Я смотрела на нее, на ее добрые, лучистые морщинки вокруг глаз, и слезы сами навернулись на глаза. Мне двадцать шесть, я моталась по съемным углам с тех пор, как приехала в этот город учиться. Своя квартира — это было что-то из области фантастики, мечта, до которой, как мне казалось, еще лет двадцать каторжного труда.
— Бабуль… я… я даже не знаю, что сказать… — пролепетала я, чувствуя, как по щекам катятся горячие слезы радости. — Это… это слишком.
— Ничего не слишком, — строго, но с любовью сказала она. — Ты мне как дочь. Помощи от тебя больше, чем от всех остальных, вместе взятых. Так что решено.
Я выпорхнула из ее дома, словно на крыльях. Хотелось петь, кричать на всю улицу о своем счастье. Телефон в руке завибрировал. На экране высветилось: «Оксанка». Моя двоюродная сестра. Мы с ней всегда были близки, как родные. По крайней мере, мне так казалось.
— Алло, Улька, привет! Ты где пропала? — бодро защебетала она в трубку.
— Оксан, привет! Я у бабушки была! — мой голос звенел от восторга.
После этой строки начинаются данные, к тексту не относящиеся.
/-- R235, R262: an undefined opcode, alone or at the vector of a dispatch of the same step. `t` is the state in which the
step ends at once; the host's turn comes after it as after each step (R246). -/
def Obligations.UndefinedOpcodeEntersFaulted : Prop :=
  ∀ s : State, s.canStep →
    let v := s.beginStep.interruptCheck
    v.runState = .running → v.read8 v.pc ∈ undefinedRows.map Prod.fst →
    ∃ t, step s = .next t.hostTurn ∧ t.runState = .faulted ∧
      t.fault = some { opcode := v.read8 v.pc, addr := v.pc } ∧
      t.pc = v.pc ∧ t.sp = v.sp ∧ t.f = v.f ∧ t.ime = v.ime ∧ agreeOnRegs [] v t ∧ agreeOnBytes [] v t ∧
      t.cyclesOut = none ∧ t.tStep = s.tStep ∧ t.mStep = s.mStep ∧ t.tTotal = s.tTotal ∧ t.mTotal = s.mTotal ∧
      t.internalClock = s.internalClock ∧ t.prevHorizontalClock = s.prevHorizontalClock ∧
      t.prevVerticalClock = s.prevVerticalClock ∧ t.displayOn = s.displayOn ∧ t.fb = s.fb ∧ t.bgBases = s.bgBases ∧
      t.frameEvent = false ∧ t.running = s.running ∧ t.hostInput = s.hostInput

/-- R235: the meaning of each undefined row. -/
def Obligations.UndefinedRowRaisesFault : Prop :=
  ∀ (s : State) (row : Byte × Instr), row ∈ undefinedRows →
    exec row.2 s = .next { s with fault := some { opcode := row.1, addr := s.pc }, runState := .faulted }

/-- R247, R248, R270: the clock after every step that does not end in the fault; a step costs 1 to 6 machine cycles. -/
def Obligations.ClockCountsEveryStep : Prop :=
  ∀ s t : State, step s = .next t → t.runState ≠ .faulted →
    t.tStep = 4 * t.mStep ∧ 1 ≤ t.mStep ∧ t.mStep ≤ 6 ∧ t.tTotal = s.tTotal + t.tStep ∧
    t.mTotal = s.mTotal + t.mStep ∧ t.cyclesOut = some t.tStep

/-- R261: no instruction stops the machine but through the run-state, and each costs 4 to 24 clock cycles; an undefined
opcode charges nothing. -/
def Obligations.EveryInstructionCompletes : Prop :=
  ∀ (i : Instr) (s : State), ∃ t, exec i s = .next t ∧
    (if i ∈ undefinedRows.map Prod.snd then t.cycles = s.cycles
     else t.cycles % 4 = 0 ∧ 4 ≤ t.cycles ∧ t.cycles ≤ 24)

/-- R246: the host's turn. With no input left it is the identity; a turn that samples `running` as false leaves the state
as the last step made it; any other turn stores at most JOYP and sets at most IF bit 4, and leaves every other byte and all
else. Each turn is taken once. The queue of turns is the model's form of `HOST_INPUT` (log entry 5). -/
def Obligations.HostTurnTouchesOnlyJoypad : Prop :=
  ∀ (s : State) (rest : List HostTurn),
    (s.hostInput = [] → s.hostTurn = s) ∧
    (s.hostInput = .stop :: rest → s.hostTurn = { s with running := false, hostInput := rest }) ∧
    ∀ (joyp : Option Byte) (raiseJoypad : Bool), s.hostInput = .collect joyp raiseJoypad :: rest →
      s.hostTurn = { s with running := true, hostInput := rest, mem := s.hostTurn.mem } ∧
      s.hostTurn.read8 0xFF00 = joyp.getD (s.read8 0xFF00) ∧
      s.hostTurn.read8 0xFF0F = (if raiseJoypad then s.read8 0xFF0F ||| 0x10 else s.read8 0xFF0F) ∧
      agreeOnBytes [0xFF00, 0xFF0F] s s.hostTurn

/-- The model's own interface (log entries 8 and 9): in the state that `withFetchWord` makes, the next step runs the instruction that the
decoder reads from the word, whatever the state was. -/
def Obligations.FetchWordRunsNext : Prop :=
  ∀ (s : State) (nbits w : Nat) (i : Instr), decodeTableWord nbits w = some i →
    let r := s.withFetchWord nbits w
    ∃ t, exec i r.beginStep = .next t ∧
      step r = .next (if t.runState = .faulted then t.hostTurn else t.finishStep false t.cycles)

/-! ## Whole-machine rules -/

/-- R27, R28: among the instructions IME changes only by EI, DI and RETI, and the run-state only by HALT, STOP and the
undefined opcodes, which alone write the fault record (R29). -/
def Obligations.OnlyListedInstructionsWriteControlState : Prop :=
  ∀ (i : Instr) (s t : State), exec i s = .next t →
    (t.ime ≠ s.ime → i = .ei ∨ i = .di ∨ i = .reti) ∧
    (t.runState ≠ s.runState → i = .halt ∨ (∃ pad, i = .stop pad) ∨ i ∈ undefinedRows.map Prod.snd) ∧
    (t.fault ≠ s.fault → i ∈ undefinedRows.map Prod.snd)

/-- R24: SP changes only by the instructions that R24 lists. -/
def Obligations.OnlyListedInstructionsWriteSP : Prop :=
  ∀ (i : Instr) (s t : State), exec i s = .next t → t.sp ≠ s.sp → WritesSP i

/-- R48: "No other instruction writes or reads F". -/
def Obligations.OnlyListedInstructionsWriteFlags : Prop :=
  ∀ (i : Instr) (s t : State), i.wellFormed = true → exec i s = .next t → t.f ≠ s.f → WritesFlags i

/-- R23: F[3:0] is written in exactly two ways. -/
def Obligations.LowFlagBitsWrittenInTwoWays : Prop :=
  ∀ (i : Instr) (s t : State), exec i s = .next t →
    (IsAccumulatorOp i → t.f.extractLsb' 0 4 = 0) ∧
    (i = .popAF → t.f = s.read8 s.sp) ∧
    (¬ IsAccumulatorOp i → i ≠ .popAF → agreeOnLowF s t)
Я просто не могла держать это в себе. Мне нужно было поделиться с кем-то, а с кем, если не с ней, моей лучшей подругой и сестрой?
— И что там? Опять пирожками тебя закормила? — хихикнула она.
— Ой, Оксанка, ты сейчас упадешь! — выпалила я, не в силах сдержаться. — Бабушка… она решила мне свою квартиру подарить! Представляешь? Мне! Свою квартиру!
На том конце провода на несколько секунд повисла тишина. Такая густая и холодная, что я даже отняла телефон от уха, чтобы проверить, не прервался ли звонок.
— Чего? — наконец, глухо переспросила Оксана. В ее голосе не было и тени радости. Только ледяное недоумение. — Всю квартиру? Тебе одной?
— Ну да… — я немного сбавила тон, почувствовав что-то неладное. — Сказала, дарственную оформит.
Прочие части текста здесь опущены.